社長の頸が飛んでも、まだ左傾のまま、さらに部数の激減を自らが招いている。

まったく莫迦につける薬はない。

 さて本書は朝日と産経の新聞論調を対比的に批判を展開するばかりではなく、吉田氏が台北支局長時代のとっておきの秘話が披露されている。

 当時、李登輝は無名だった。

 なにしろ蒋経国の勇断がなければ、農業政策通の政治家としての存在でしかなかった李登輝が、副総統に指名され、経国急死によって突如、台湾総統になったのだから、外省人にとっては目の上野たんこぶ、すぐには排除したい人物だったのだ。

戒厳令は敷かれたまま、言論の自由はなく台湾独立派運動は地下運動で、しかも「産経は国民党寄り」と誤解されていたため、蒋介石支持派の日本のメディアという認識があって、台湾独立に賛同する本省人たちは読んでいなかった。

その頃、評者が台北のホテルでみた産経新聞は方々が穴だらけ、つまり中国関係の記事は挟みで切り取られていた。

吉田記者の或る報道を切っ掛けに、台湾民衆の産経新聞への目が変わった。

産経は台湾本省人のトモダチだったのか、と。

著者が赴任後すぐに書いた一本の記事(中華民国号から台湾号へ)が波紋をよんだからだ。

「外省人の権威主義的支配」を批判し、現地の新聞が「一面を潰して全文を翻訳転載する事態とな」って、支局には一方で『抗議の封書が合計43通、うち二通にはカミソリが同封されていました。

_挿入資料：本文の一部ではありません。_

theorem fields6 {f0 f1 f2 f3 f4 f5 l : Nat} (h0 : f0 < 4096) (h1 : f1 < 8) (h2 : f2 < 8) (h3 : f3 < 8) (h4 : f4 < 8) (h5 : f5 < 128) :
    fld (dig 12 f0 (dig 3 f1 (dig 3 f2 (dig 3 f3 (dig 3 f4 (dig 7 f5 l)))))) 0 12 = f0 ∧
    fld (dig 12 f0 (dig 3 f1 (dig 3 f2 (dig 3 f3 (dig 3 f4 (dig 7 f5 l)))))) 12 3 = f1 ∧
    fld (dig 12 f0 (dig 3 f1 (dig 3 f2 (dig 3 f3 (dig 3 f4 (dig 7 f5 l)))))) 15 3 = f2 ∧
    fld (dig 12 f0 (dig 3 f1 (dig 3 f2 (dig 3 f3 (dig 3 f4 (dig 7 f5 l)))))) 18 3 = f3 ∧
    fld (dig 12 f0 (dig 3 f1 (dig 3 f2 (dig 3 f3 (dig 3 f4 (dig 7 f5 l)))))) 21 3 = f4 ∧
    fld (dig 12 f0 (dig 3 f1 (dig 3 f2 (dig 3 f3 (dig 3 f4 (dig 7 f5 l)))))) 24 7 = f5 :=
  ⟨fld_head h0,
    fld_skip h0 (fld_head h1),
    fld_skip h0 (fld_skip h1 (fld_head h2)),
    fld_skip h0 (fld_skip h1 (fld_skip h2 (fld_head h3))),
    fld_skip h0 (fld_skip h1 (fld_skip h2 (fld_skip h3 (fld_head h4)))),
    fld_skip h0 (fld_skip h1 (fld_skip h2 (fld_skip h3 (fld_skip h4 (fld_head h5)))))⟩

theorem fields7 {f0 f1 f2 f3 f4 f5 f6 l : Nat} (h0 : f0 < 16) (h1 : f1 < 16) (h2 : f2 < 4) (h3 : f3 < 16) (h4 : f4 < 64) (h5 : f5 < 16) (h6 : f6 < 128) :
    fld (dig 4 f0 (dig 4 f1 (dig 2 f2 (dig 4 f3 (dig 6 f4 (dig 4 f5 (dig 7 f6 l))))))) 0 4 = f0 ∧
    fld (dig 4 f0 (dig 4 f1 (dig 2 f2 (dig 4 f3 (dig 6 f4 (dig 4 f5 (dig 7 f6 l))))))) 4 4 = f1 ∧
    fld (dig 4 f0 (dig 4 f1 (dig 2 f2 (dig 4 f3 (dig 6 f4 (dig 4 f5 (dig 7 f6 l))))))) 8 2 = f2 ∧
    fld (dig 4 f0 (dig 4 f1 (dig 2 f2 (dig 4 f3 (dig 6 f4 (dig 4 f5 (dig 7 f6 l))))))) 10 4 = f3 ∧
    fld (dig 4 f0 (dig 4 f1 (dig 2 f2 (dig 4 f3 (dig 6 f4 (dig 4 f5 (dig 7 f6 l))))))) 14 6 = f4 ∧
    fld (dig 4 f0 (dig 4 f1 (dig 2 f2 (dig 4 f3 (dig 6 f4 (dig 4 f5 (dig 7 f6 l))))))) 20 4 = f5 ∧
    fld (dig 4 f0 (dig 4 f1 (dig 2 f2 (dig 4 f3 (dig 6 f4 (dig 4 f5 (dig 7 f6 l))))))) 24 7 = f6 :=
  ⟨fld_head h0,
    fld_skip h0 (fld_head h1),
    fld_skip h0 (fld_skip h1 (fld_head h2)),
    fld_skip h0 (fld_skip h1 (fld_skip h2 (fld_head h3))),
    fld_skip h0 (fld_skip h1 (fld_skip h2 (fld_skip h3 (fld_head h4)))),
    fld_skip h0 (fld_skip h1 (fld_skip h2 (fld_skip h3 (fld_skip h4 (fld_head h5))))),
    fld_skip h0 (fld_skip h1 (fld_skip h2 (fld_skip h3 (fld_skip h4 (fld_skip h5 (fld_head h6))))))⟩

theorem fields8 {f0 f1 f2 f3 f4 l : Nat} (h0 : f0 < 64) (h1 : f1 < 64) (h2 : f2 < 64) (h3 : f3 < 64) (h4 : f4 < 128) :
    fld (dig 6 f0 (dig 6 f1 (dig 6 f2 (dig 6 f3 (dig 7 f4 l))))) 0 6 = f0 ∧
    fld (dig 6 f0 (dig 6 f1 (dig 6 f2 (dig 6 f3 (dig 7 f4 l))))) 6 6 = f1 ∧
    fld (dig 6 f0 (dig 6 f1 (dig 6 f2 (dig 6 f3 (dig 7 f4 l))))) 12 6 = f2 ∧
    fld (dig 6 f0 (dig 6 f1 (dig 6 f2 (dig 6 f3 (dig 7 f4 l))))) 18 6 = f3 ∧
    fld (dig 6 f0 (dig 6 f1 (dig 6 f2 (dig 6 f3 (dig 7 f4 l))))) 24 7 = f4 :=
  ⟨fld_head h0,
    fld_skip h0 (fld_head h1),
    fld_skip h0 (fld_skip h1 (fld_head h2)),
    fld_skip h0 (fld_skip h1 (fld_skip h2 (fld_head h3))),
    fld_skip h0 (fld_skip h1 (fld_skip h2 (fld_skip h3 (fld_head h4))))⟩

theorem fields9 {f0 f1 f2 f3 f4 l : Nat} (h0 : f0 < 16384) (h1 : f1 < 16) (h2 : f2 < 16) (h3 : f3 < 4) (h4 : f4 < 128) :
    fld (dig 14 f0 (dig 4 f1 (dig 4 f2 (dig 2 f3 (dig 7 f4 l))))) 0 14 = f0 ∧
    fld (dig 14 f0 (dig 4 f1 (dig 4 f2 (dig 2 f3 (dig 7 f4 l))))) 14 4 = f1 ∧
    fld (dig 14 f0 (dig 4 f1 (dig 4 f2 (dig 2 f3 (dig 7 f4 l))))) 18 4 = f2 ∧
    fld (dig 14 f0 (dig 4 f1 (dig 4 f2 (dig 2 f3 (dig 7 f4 l))))) 22 2 = f3 ∧
    fld (dig 14 f0 (dig 4 f1 (dig 4 f2 (dig 2 f3 (dig 7 f4 l))))) 24 7 = f4 :=
  ⟨fld_head h0,
    fld_skip h0 (fld_head h1),
    fld_skip h0 (fld_skip h1 (fld_head h2)),
    fld_skip h0 (fld_skip h1 (fld_skip h2 (fld_head h3))),
    fld_skip h0 (fld_skip h1 (fld_skip h2 (fld_skip h3 (fld_head h4))))⟩

theorem fields10 {f0 f1 l : Nat} (h0 : f0 < 16777216) (h1 : f1 < 128) :
    fld (dig 24 f0 (dig 7 f1 l)) 0 24 = f0 ∧
    fld (dig 24 f0 (dig 7 f1 l)) 24 7 = f1 :=
  ⟨fld_head h0,
    fld_skip h0 (fld_head h1)⟩

theorem fields11 {f0 f1 f2 f3 l : Nat} (h0 : f0 < 65536) (h1 : f1 < 16) (h2 : f2 < 16) (h3 : f3 < 128) :
    fld (dig 16 f0 (dig 4 f1 (dig 4 f2 (dig 7 f3 l)))) 0 16 = f0 ∧
    fld (dig 16 f0 (dig 4 f1 (dig 4 f2 (dig 7 f3 l)))) 16 4 = f1 ∧
    fld (dig 16 f0 (dig 4 f1 (dig 4 f2 (dig 7 f3 l)))) 20 4 = f2 ∧
    fld (dig 16 f0 (dig 4 f1 (dig 4 f2 (dig 7 f3 l)))) 24 7 = f3 :=
  ⟨fld_head h0,
    fld_skip h0 (fld_head h1),
    fld_skip h0 (fld_skip h1 (fld_head h2)),
    fld_skip h0 (fld_skip h1 (fld_skip h2 (fld_head h3)))⟩

theorem fields12 {f0 f1 f2 f3 f4 l : Nat} (h0 : f0 < 16384) (h1 : f1 < 4) (h2 : f2 < 16) (h3 : f3 < 16) (h4 : f4 < 128) :
    fld (dig 14 f0 (dig 2 f1 (dig 4 f2 (dig 4 f3 (dig 7 f4 l))))) 0 14 = f0 ∧
    fld (dig 14 f0 (dig 2 f1 (dig 4 f2 (dig 4 f3 (dig 7 f4 l))))) 14 2 = f1 ∧
    fld (dig 14 f0 (dig 2 f1 (dig 4 f2 (dig 4 f3 (dig 7 f4 l))))) 16 4 = f2 ∧
    fld (dig 14 f0 (dig 2 f1 (dig 4 f2 (dig 4 f3 (dig 7 f4 l))))) 20 4 = f3 ∧
    fld (dig 14 f0 (dig 2 f1 (dig 4 f2 (dig 4 f3 (dig 7 f4 l))))) 24 7 = f4 :=
  ⟨fld_head h0,
    fld_skip h0 (fld_head h1),
    fld_skip h0 (fld_skip h1 (fld_head h2)),
    fld_skip h0 (fld_skip h1 (fld_skip h2 (fld_head h3))),
    fld_skip h0 (fld_skip h1 (fld_skip h2 (fld_skip h3 (fld_head h4))))⟩

theorem fields13 {f0 f1 f2 f3 f4 f5 f6 f7 f8 l : Nat} (h0 : f0 < 4) (h1 : f1 < 2) (h2 : f2 < 2) (h3 : f3 < 4) (h4 : f4 < 64) (h5 : f5 < 16) (h6 : f6 < 16) (h7 : f7 < 16) (h8 : f8 < 128) :
    fld (dig 2 f0 (dig 1 f1 (dig 1 f2 (dig 2 f3 (dig 6 f4 (dig 4 f5 (dig 4 f6 (dig 4 f7 (dig 7 f8 l))))))))) 0 2 = f0 ∧
    fld (dig 2 f0 (dig 1 f1 (dig 1 f2 (dig 2 f3 (dig 6 f4 (dig 4 f5 (dig 4 f6 (dig 4 f7 (dig 7 f8 l))))))))) 2 1 = f1 ∧
    fld (dig 2 f0 (dig 1 f1 (dig 1 f2 (dig 2 f3 (dig 6 f4 (dig 4 f5 (dig 4 f6 (dig 4 f7 (dig 7 f8 l))))))))) 3 1 = f2 ∧
    fld (dig 2 f0 (dig 1 f1 (dig 1 f2 (dig 2 f3 (dig 6 f4 (dig 4 f5 (dig 4 f6 (dig 4 f7 (dig 7 f8 l))))))))) 4 2 = f3 ∧
    fld (dig 2 f0 (dig 1 f1 (dig 1 f2 (dig 2 f3 (dig 6 f4 (dig 4 f5 (dig 4 f6 (dig 4 f7 (dig 7 f8 l))))))))) 6 6 = f4 ∧
    fld (dig 2 f0 (dig 1 f1 (dig 1 f2 (dig 2 f3 (dig 6 f4 (dig 4 f5 (dig 4 f6 (dig 4 f7 (dig 7 f8 l))))))))) 12 4 = f5 ∧
    fld (dig 2 f0 (dig 1 f1 (dig 1 f2 (dig 2 f3 (dig 6 f4 (dig 4 f5 (dig 4 f6 (dig 4 f7 (dig 7 f8 l))))))))) 16 4 = f6 ∧
    fld (dig 2 f0 (dig 1 f1 (dig 1 f2 (dig 2 f3 (dig 6 f4 (dig 4 f5 (dig 4 f6 (dig 4 f7 (dig 7 f8 l))))))))) 20 4 = f7 ∧
    fld (dig 2 f0 (dig 1 f1 (dig 1 f2 (dig 2 f3 (dig 6 f4 (dig 4 f5 (dig 4 f6 (dig 4 f7 (dig 7 f8 l))))))))) 24 7 = f8 :=
  ⟨fld_head h0,
    fld_skip h0 (fld_head h1),
    fld_skip h0 (fld_skip h1 (fld_head h2)),
    fld_skip h0 (fld_skip h1 (fld_skip h2 (fld_head h3))),
    fld_skip h0 (fld_skip h1 (fld_skip h2 (fld_skip h3 (fld_head h4)))),
    fld_skip h0 (fld_skip h1 (fld_skip h2 (fld_skip h3 (fld_skip h4 (fld_head h5))))),
    fld_skip h0 (fld_skip h1 (fld_skip h2 (fld_skip h3 (fld_skip h4 (fld_skip h5 (fld_head h6)))))),
    fld_skip h0 (fld_skip h1 (fld_skip h2 (fld_skip h3 (fld_skip h4 (fld_skip h5 (fld_skip h6 (fld_head h7))))))),
    fld_skip h0 (fld_skip h1 (fld_skip h2 (fld_skip h3 (fld_skip h4 (fld_skip h5 (fld_skip h6 (fld_skip h7 (fld_head h8))))))))⟩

代わって(産経台湾)支局には、これまで足を向けて来なかった台湾人らが頻繁に訪れるようになり』、とうとう李登輝とのホットラインが出来ることになった。

爾来、李登輝とのオフレコのインタビューが十数回、ある時は李登輝自身から

「91年には軍事クーデターの危機があった」という秘話もきいたという。

もう一つの「事件」は司馬遼太郎の台湾取材だった。

李登輝との会見で「台湾人に生まれた悲哀」という歴史的な言葉を司馬遼太郎が引き出したことだった。

司馬は李登輝の赫伯村を比喩して「海千山千の軍人よがりで、煮ても焼いても食えない人」と評したと紹介している。

当時、赫は外省人最大の実力者だったが、96年台湾総統選で、本省人の林洋港を総統候補とし、自らは『副総統候補』で立候補したが李登輝に惨敗し、その後、徐々に影響力を無くした。

96年総統選は李登輝54%、二位が民進党の膨明敏で21%、国民党守旧派から出た林・赫コンビは14%だった)。

こうした秘話満載、知らなかった台湾情報が多かった。